Stored data entries:

[Start of Attachment]

-- ==== Sys2Proof/Laws/Init.lean ====
section
/-! SUPPORT. The states of INIT when the answers of the card are scripted in `State.rx`. -/

namespace Sys2Proof.Machine

/-- State Reset (rule R172). -/
theorem initReset_rx {s : State} {clocks rest : List Byte} (h10 : clocks.length = 10) (h : s.rx = clocks ++ rest) :
    initReset s =
      { s with
        cs := false
        seq := ⟨.iReset, none⟩
        rx := rest
        trace := .delay 1 :: (receiveEvents clocks).reverse ++ .desel :: s.trace } := by
  have hlen : (List.replicate Config.resetFillerBytes Config.filler).length = clocks.length :=
      by simp [h10, Config.resetFillerBytes]
  have hev : exchangeEvents (List.replicate Config.resetFillerBytes Config.filler) clocks = receiveEvents clocks := by
    rw [show Config.resetFillerBytes = clocks.length from h10.symm]; exact exchangeEvents_replicate clocks
  rw [initReset, xchgN_rx (s := deselect (enter .iReset s)) (rest := rest) hlen h, hev]
  rfl

/-- State GoIdle (rules R174, R175). -/
theorem goIdle_rx {s : State} {c : CardReply} {rest : List Byte} (hf : s.fault = none) (hc : c.ok = true)
    (h : s.rx = c.bytes ++ rest) :
    goIdle s = if c.status = 0x01#8 then afterTransactA 0 0 c rest (enter .iGoIdle s) else afterFatal
        (.unexpectedStatus 0 c.status) (afterTransactA 0 0 c rest s) := by
  rw [goIdle, transactA_rx (s := enter .iGoIdle s) hc hf h, andThen_of_none (by exact hf)]
  have h1 : (afterTransactA 0 Config.zeroArg c rest (enter .iGoIdle s)).r1 = c.status := rfl
  have h2 : (afterTransactA 0 Config.zeroArg c rest (enter .iGoIdle s)).fault = none := hf
  simp only [h1]
  split
  · rfl
  · rw [raise_of_none h2]; simp [afterFatal, afterTransactA, afterDeselect, afterReply, enter, Config.zeroArg]

/-- State SendInterfaceCondition (rules R177, R178). -/
theorem sendIfCond_rx {s : State} {c : CardReply} {echo rest : List Byte} (hf : s.fault = none) (hc : c.ok = true)
    (he : echo.length = 4) (h : s.rx = c.bytes ++ (echo ++ rest)) :
    sendIfCond s = if be32List echo &&& Config.checkEchoMask = Config.checkArg then afterTransactCD 8 Config.checkArg c echo
        rest (enter .iIfCond s) else afterFatal (.ifcondMismatch (be32List echo))
        (afterTransactCD 8 Config.checkArg c echo rest s) := by
  rw [sendIfCond, transactCD_rx (s := enter .iIfCond s) hc he hf h, andThen_of_none (by exact hf)]
  have h1 : (afterTransactCD 8 Config.checkArg c echo rest (enter .iIfCond s)).payload = be32List echo := rfl
  have h2 : (afterTransactCD 8 Config.checkArg c echo rest (enter .iIfCond s)).fault = none := hf
  simp only [h1]
  split
  · rfl
  · rw [raise_of_none h2]; simp [afterFatal, afterTransactCD, afterDeselect, afterReceive, afterReply, enter]

/-- State ReadOperatingConditions (rule R182). -/
theorem readOcr_rx {s : State} {c : CardReply} {ocr rest : List Byte} (hf : s.fault = none) (hc : c.ok = true)
    (he : ocr.length = 4) (h : s.rx = c.bytes ++ (ocr ++ rest)) :
    readOcrState s = { afterTransactCD 58 0 c ocr rest (enter .iReadOcr s) with ocrRaw := be32List ocr } := by
  rw [readOcrState, transactCD_rx (s := enter .iReadOcr s) hc he hf h, andThen_of_none (by exact hf)]
  rfl

theorem ccs_eq (v : Word32) : (decodeOcr layoutOcr v).ccs = v.extractLsb' 30 1 := by
  apply BitVec.eq_of_toNat_eq
  simp [decodeOcr, Field.get, sliceNat, layoutOcr, BitVec.extractLsb'_toNat]
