theorem Running.issueCommand {i : Instr} {idx : BitVec 6} {arg : Word32} (h : Running m false s)
    (hc : commandOf i = some (idx, arg)) :
    Running m true (issueCommand idx arg s) := by
  have h1 : Mid m true (.framing []) (select (buildFrame idx arg s)) := by
    refine ⟨h.filler, h.bufLength, h.wdataLength, rfl, h.pollCnt, h.fault, h.waiting, h.main, rfl, h.counted, ?_⟩
    show (bracketOf s.trace).next .sel = _
    rw [h.bracket]; rfl
  have h2 := h1.xchgN (frameBytes idx arg)
  have h3 : bracketOf (Sys2Proof.Machine.xchgN (frameBytes idx arg) (select (buildFrame idx arg s))).trace = .body := by
    rw [xchgN_trace]
    exact bracket_frame _ h1.bracket _ _ rfl (by rw [replies_length, frameBytes_length]) (emitted_frameBytes hc)
  exact ⟨h2.filler, h2.bufLength, h2.wdataLength, h2.frameLength, h2.pollCnt, h2.fault, h2.waiting, h2.main, h2.cs,
      h2.counted, h3⟩

theorem pollLoop_good (k : Nat) (h : Running m true s) (hk : s.pollCnt.toNat + k ≤ 8) : Good m true (pollLoop k s) := by
  induction k generalizing s with
  | zero => exact h.raiseGood _
  | succ k ih =>
    have hp : (s.pollCnt + 1).toNat = s.pollCnt.toNat + 1 := by
      rw [BitVec.toNat_add]; exact Nat.mod_eq_of_lt (by simp; omega)
    have hx := h.xchg Config.filler (.inl rfl)
    have h1 : Running m true (atPhase (.pPoll (s.pollCnt.toNat + 1)) { Sys2Proof.Machine.xchg Config.filler s with
        pollCnt := s.pollCnt + 1 }) :=
      ⟨hx.filler, hx.bufLength, hx.wdataLength, hx.frameLength, by show (s.pollCnt + 1).toNat ≤ 8; omega, hx.fault,
          hx.waiting, hx.main, hx.cs, hx.counted, hx.bracket⟩
    simp only [pollLoop]
    split
    · exact (h1.of_eq (t := { atPhase (.pPoll (s.pollCnt.toNat + 1)) { Sys2Proof.Machine.xchg Config.filler s with
        pollCnt := s.pollCnt + 1 } with r1 := _ })).good
    · exact ih h1 (by show (s.pollCnt + 1).toNat + k ≤ 8; omega)

theorem pollStatus_good (h : Running m true s) : Good m true (pollStatus s) :=
  pollLoop_good 8 (s := { s with pollCnt := 0 })
    ⟨h.filler, h.bufLength, h.wdataLength, h.frameLength, by show 0 ≤ 8; omega, h.fault, h.waiting, h.main, h.cs, h.counted,
        h.bracket⟩ (by show 0 + 8 ≤ 8; omega)

theorem secondByte_good (h : Running m true s) : Good m true (secondByte s) :=
  ((h.xchg Config.filler (.inl rfl)).of_eq (t := secondByte s)).good

theorem payloadBytes_good (h : Running m true s) : Good m true (payloadBytes s) :=
  ((Running.xchgN h (List.replicate 4 Config.filler) (.inl rfl)).of_eq (t := payloadBytes s)).good

theorem respShape_good (shape : Shape) (h : Running m true s) : Good m true (respShape shape s) := by
  cases shape with
  | a => exact pollStatus_good h
  | b => exact (pollStatus_good h).andThen fun _ h => secondByte_good h
  | cd => exact (pollStatus_good h).andThen fun _ h => payloadBytes_good h
  | other code => exact h.raiseGood _

theorem transactA_good {i : Instr} {idx : BitVec 6} {arg : Word32} (hc : commandOf i = some (idx, arg))
    (h : Running m false s) :
    Good m false (transactA idx arg s) :=
  ((h.issueCommand hc).good.andThen fun _ h => pollStatus_good h).andThen fun _ h => h.deselect.good

theorem transactCD_good {i : Instr} {idx : BitVec 6} {arg : Word32} (hc : commandOf i = some (idx, arg))
    (h : Running m false s) :
    Good m false (transactCD idx arg s) :=
  ((h.issueCommand hc).good.andThen fun _ h => respShape_good .cd h).andThen fun _ h => h.deselect.good

theorem checkR1_good (idx : BitVec 6) (h : Running m true s) : Good m true (checkR1 idx s) := by
  unfold checkR1
  split
  · exact h.raiseGood _
  · exact h.good

theorem Running.receiveBlock (h : Running m true s) (n : Nat) (hn : n ≤ 512) : Running m true (receiveBlock n s) := by
  have h1 := Running.xchgN h (s.filler.take n) (.inl rfl)
  have hl : (s.filler.take n).length = n := by
    rw [h.filler, Config.fillerBuffer, List.take_replicate, List.length_replicate]; exact Nat.min_eq_left hn
  have hb := h1.bufLength
  have h2 : Running m true (atPhase (.pData (n - 1)) { Sys2Proof.Machine.xchgN (s.filler.take n) s with
      buf := replies (s.filler.take n) s ++ (Sys2Proof.Machine.xchgN (s.filler.take n) s).buf.drop n }) := by
    refine ⟨h1.filler, ?_, h1.wdataLength, h1.frameLength, h1.pollCnt, h1.fault, h1.waiting, h1.main, h1.cs, h1.counted,
        h1.bracket⟩
    show (replies _ _ ++ List.drop n _).length = _
    rw [List.length_append, replies_length, hl, List.length_drop, hb]
    simp only [Config.sectorBytes]; omega
  exact (Running.xchgN h2 _ (.inl rfl)).of_eq

theorem afterBlock_inv (n : Nat) (k : AfterBlock) (hk : k ≠ .fetchOnly) (hi : k = .initCsd → s.initialized = true)
    (h : Running m true s) : Inv (afterBlock n k s) := by
  cases k with
  | fetchOnly => exact absurd rfl hk
  | initCsd =>
    have hd := h.deselect
    exact Running.complete (m := m) (s := { Sys2Proof.Machine.deselect s with
        sectorCount := sectorCountOf (decodeCsd s.cfg.layouts.csd (s.buf.take n)) s.cfg.sectorCountBias })
      ⟨hd.filler, hd.bufLength, hd.wdataLength, hd.frameLength, hd.pollCnt, hd.fault, hd.waiting, hd.main, hd.cs, fun h0 => by
        exact absurd ((hi rfl).symm.trans h0) nofun, hd.bracket⟩ _
  | _ => exact h.deselect.complete _

/-- Without the wait it stands in. -/
def NoWait (m : SeqState) (b : Bool) (s : State) : Prop := Running m b { s with waiting := none }

theorem Running.noWait (h : Running m b s) : NoWait m b s :=
  ⟨h.filler, h.bufLength, h.wdataLength, h.frameLength, h.pollCnt, h.fault, rfl, h.main, h.cs, h.counted, h.bracket⟩

theorem raise_waiting (r : Fatal) (s : State) (hf : s.fault = none) : raise r s = raise r { s with waiting := none } := by
  rw [raise_of_none hf, raise_of_none (s := { s with waiting := none }) hf]; rfl

theorem afterToken_inv (k : AfterToken) (hk : ∀ n, (Wait.token n k).portOk = true)
    (hi : ∀ n, k = .block n .initCsd → s.initialized = true)
    (h : Running m true s) : Inv (afterToken k s) := by
  cases k with
  | ret => have := hk 0; simp [Wait.portOk] at this
  | block n k =>
    have hok := hk 0
    simp only [Wait.portOk, Bool.and_eq_true, bne_iff_ne, ne_eq] at hok
    have hn : n ≤ 512 := by have := hok.1; simp [blockLengthOk] at this; omega
    refine afterBlock_inv n k hok.2 (fun hk => ?_) (h.receiveBlock n hn)
    exact (receiveBlock_keeps (req := false) (ini := false) n).initialized (hi n (by rw [hk]))

theorem waitToken_inv (n : Nat) (k : AfterToken) (hk : ∀ n, (Wait.token n k).portOk = true)
    (hi : ∀ n, k = .block n .initCsd → s.initialized = true) (hm : m ≠ .idle ∧ m ≠ .fault) (h : NoWait m true s) :
    Inv (waitToken n k s) := by
  have h1 : Running m true (atPhase .pToken { xchg Config.filler s with waiting := none }) :=
    (Running.xchg h Config.filler (.inl rfl)).of_eq
  simp only [waitToken]
  split
  · exact afterToken_inv k hk hi h1
  · split
    · have := h1.raise (.timeout .token)
      exact (congrArg Inv (raise_waiting _ _ (by exact h.fault))).mpr this
    · exact Running.wait h1 (.token (n + 1) k) hm (hk _) rfl (by rintro n' k' ⟨⟩; exact hi _ rfl)

theorem opened_good {i : Instr} {idx : BitVec 6} {arg : Word32} (shape : Shape) (hc : commandOf i = some (idx, arg))
    (h : Running m false s) :
    Good m true (((issueCommand idx arg s).andThen (respShape shape)).andThen (checkR1 idx)) :=
  ((h.issueCommand hc).good.andThen fun _ h => respShape_good shape h).andThen fun _ h => checkR1_good idx h

theorem sectorRead_inv (k : AfterBlock) (hk : k ≠ .fetchOnly ∧ k ≠ .initCsd) (index : Word32) (hm : m ≠ .idle ∧ m ≠ .fault)
    (h : Running m false s) :
    Inv (sectorRead k index s) :=
  (opened_good .a (i := .cmd17 index) rfl h).andThenInv fun _ h =>
    waitToken_inv 0 _ (fun _ => by simp [Wait.portOk, blockLengthOk, Config.sectorBytes, hk])
        (by rintro n ⟨⟩; exact absurd rfl hk.2) hm h.noWait

theorem regRead_inv {i : Instr} (k : AfterBlock) (hk : k ≠ .fetchOnly) (idx : BitVec 6) (shape : Shape) (n : Nat)
    (hn : blockLengthOk n = true) (hc : commandOf i = some (idx, Config.zeroArg)) (hm : m ≠ .idle ∧ m ≠ .fault)
    (hi : k = .initCsd → s.initialized = true) (h : Running m false s) : Inv (regRead k idx shape n s) := by
  have key : ∀ shape, Inv ((((issueCommand idx Config.zeroArg s).andThen (respShape shape)).andThen (checkR1 idx)).andThen
      (waitToken 0 (.block n k))) := by
    intro shape
    have hg := opened_good shape hc h
    have hk' := (opened_piece (req := false) (ini := false) idx Config.zeroArg shape h.fault).1.initialized
    generalize (((issueCommand idx Config.zeroArg s).andThen (respShape shape)).andThen (checkR1 idx)) = v at hg hk'
    by_cases hv : v.fault = none
    · rw [andThen_of_none hv]
      rw [Good, if_pos hv] at hg
      exact waitToken_inv 0 _ (fun _ => by simp [Wait.portOk, hn, hk]) (by rintro n ⟨⟩; exact hk' (hi rfl)) hm hg.noWait
    · obtain ⟨r, hr⟩ := Option.ne_none_iff_exists'.mp hv
      rw [andThen_of_fault hr]
      rwa [Good, if_neg hv] at hg
  cases shape with
  | other code => exact h.raise _
  | _ => exact key _

theorem appRegRead_inv {i : Instr} (k : AfterBlock) (hk : k ≠ .fetchOnly ∧ k ≠ .initCsd) (idx : BitVec 6) (shape : Shape)
    (n : Nat)
    (hn : blockLengthOk n = true) (hc : commandOf i = some (idx, Config.zeroArg)) (hm : m ≠ .idle ∧ m ≠ .fault)
        (h : Running m false s) :
    Inv (appRegRead k idx shape n s) :=
  (transactA_good (i := .cmd55) rfl h).andThenInv fun _ h =>
    regRead_inv k hk.1 idx shape n hn hc hm (fun hk' => absurd hk' hk.2) h

theorem Running.phase (h : Running m b s) (p : Phase) : Running m b (atPhase p s) := h.of_eq

theorem Running.sendBlock (h : Running m true s) (data : List Byte) : Running m true (sendBlock data s) :=
  ((Running.xchgN (Running.phase (Running.xchgN (Running.phase (((h.xchg _ (.inl rfl)).phase .pGap).xchg _ (.inl rfl))
    .pWToken) data (.inl rfl)) (.pWData (data.length - 1))) _ (.inl rfl)).phase (.pWCrc 1)).xchg _ (.inl rfl) |>.of_eq

theorem checkWresp_good (h : Running m false s) : Good m false (checkWresp s) := by
  unfold checkWresp
  split
  · exact h.raiseGood _
  · exact h.good

theorem busyWait_inv (n : Nat) (hm : m ≠ .idle ∧ m ≠ .fault) (h : NoWait m true s) : Inv (busyWait n s) := by
  have h1 : Running m true (atPhase .pBusy { xchg Config.filler s with waiting := none }) :=
    (Running.xchg h Config.filler (.inl rfl)).of_eq
  simp only [busyWait]
  split
  · exact (checkWresp_good h1.deselect).andThenInv fun _ h => h.complete _
  · split
    · have := h1.raise (.timeout .busy)
      exact (congrArg Inv (raise_waiting _ _ (by exact h.fault))).mpr this
    · exact Running.wait h1 (.busy (n + 1)) hm rfl rfl nofun

theorem sectorWrite_inv (index : Word32) (data : List Byte) (hm : m ≠ .idle ∧ m ≠ .fault) (h : Running m false s) :
    Inv (sectorWrite index data s) :=
  ((opened_good .a (i := .cmd24 index) rfl h).andThen fun _ h => (h.sendBlock data).good).andThenInv fun _ h =>
    busyWait_inv 0 hm h.noWait

theorem activateOnce_good (h : Running m false s) : Good m false (activateOnce s) :=
  (transactA_good (i := .cmd55) rfl h).andThen fun _ h => transactA_good (i := .acmd41) rfl h

theorem terminal_inv (h : Running m false s) : Inv (terminal s) := by
  have h1 : Running .iTerminal false (enter .iTerminal { s with initialized := true }) :=
    ⟨h.filler, h.bufLength, h.wdataLength, h.frameLength, h.pollCnt, h.fault, h.waiting, rfl, h.cs, nofun, h.bracket⟩
  simp only [terminal]
  split
  · exact regRead_inv (i := .cmd9) .initCsd nofun 9 .a 16 rfl rfl (by decide) (fun _ => rfl) h1
  · exact h1.complete _

theorem byteAddressing_good (h : Running m false s) : Good m' b' (byteAddressing s) := by
  unfold byteAddressing
  split
  · exact (transactA_good (i := .cmd16) rfl h).andThen fun _ h => h.raiseGood _
  · exact h.good.andThen fun _ h => h.raiseGood _

theorem branch_good (h : Running m false s) : Good .iBranch false (branch s) := by
  simp only [branch]
  split
  · exact (h.enter .iBranch).good
  · exact byteAddressing_good (h.enter .iBranch)

theorem readOcrState_good (h : Running m false s) : Good .iReadOcr false (readOcrState s) :=
  (transactCD_good (i := .cmd58) rfl (h.enter .iReadOcr)).andThen fun _ h => h.of_eq.good

theorem afterActivate_inv (h : Running m false s) : Inv (afterActivate s) :=
  ((readOcrState_good h).andThen fun _ h => branch_good h).andThenInv fun _ h => terminal_inv h

theorem activate_inv (n : Nat) (h : NoWait m false s) : Inv (activate n s) := by
  refine (activateOnce_good (Running.enter h .iActivate)).andThenInv fun t ht => ?_
  split
  · exact afterActivate_inv ht
  · split
    · exact ht.raise _
    · exact Running.wait (ht.delayMs _) (.activate (n + 1)) (by decide) rfl rfl nofun

theorem Running.initReset (h : Running m false s) : Running .iReset false (initReset s) :=
  (Running.xchgN (h.enter .iReset).deselect _ (.inr fun _ hx => List.eq_of_mem_replicate hx)).delayMs _

theorem goIdle_good (h : Running m false s) : Good .iGoIdle false (goIdle s) :=
  (transactA_good (i := .cmd0) rfl (h.enter .iGoIdle)).andThen fun _ h => by
    split
    · exact h.good
    · exact h.raiseGood _

theorem sendIfCond_good (h : Running m false s) : Good .iIfCond false (sendIfCond s) :=
  (transactCD_good (i := .cmd8) rfl (h.enter .iIfCond)).andThen fun _ h => by
    split
    · exact h.good
    · exact h.raiseGood _

theorem runInit_inv (h : Running m false s) : Inv (runInit s) :=
  ((goIdle_good h.initReset).andThen fun _ h => sendIfCond_good h).andThenInv fun _ h => activate_inv 0 h.noWait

[End of Attachment]

_THE PROBLEM_
The lines above starting at the one that contains "have hok := hk 0" and ending at the one that contains "refine afterBlock_inv n" must be transcribed exactly, and no other lines may appear.

_RESULT_
    have hok := hk 0
    simp only [Wait.portOk, Bool.and_eq_true, bne_iff_ne, ne_eq] at hok
    have hn : n ≤ 512 := by have := hok.1; simp [blockLengthOk] at this; omega
    refine afterBlock_inv n k hok.2 (fun hk => ?_) (h.receiveBlock n hn)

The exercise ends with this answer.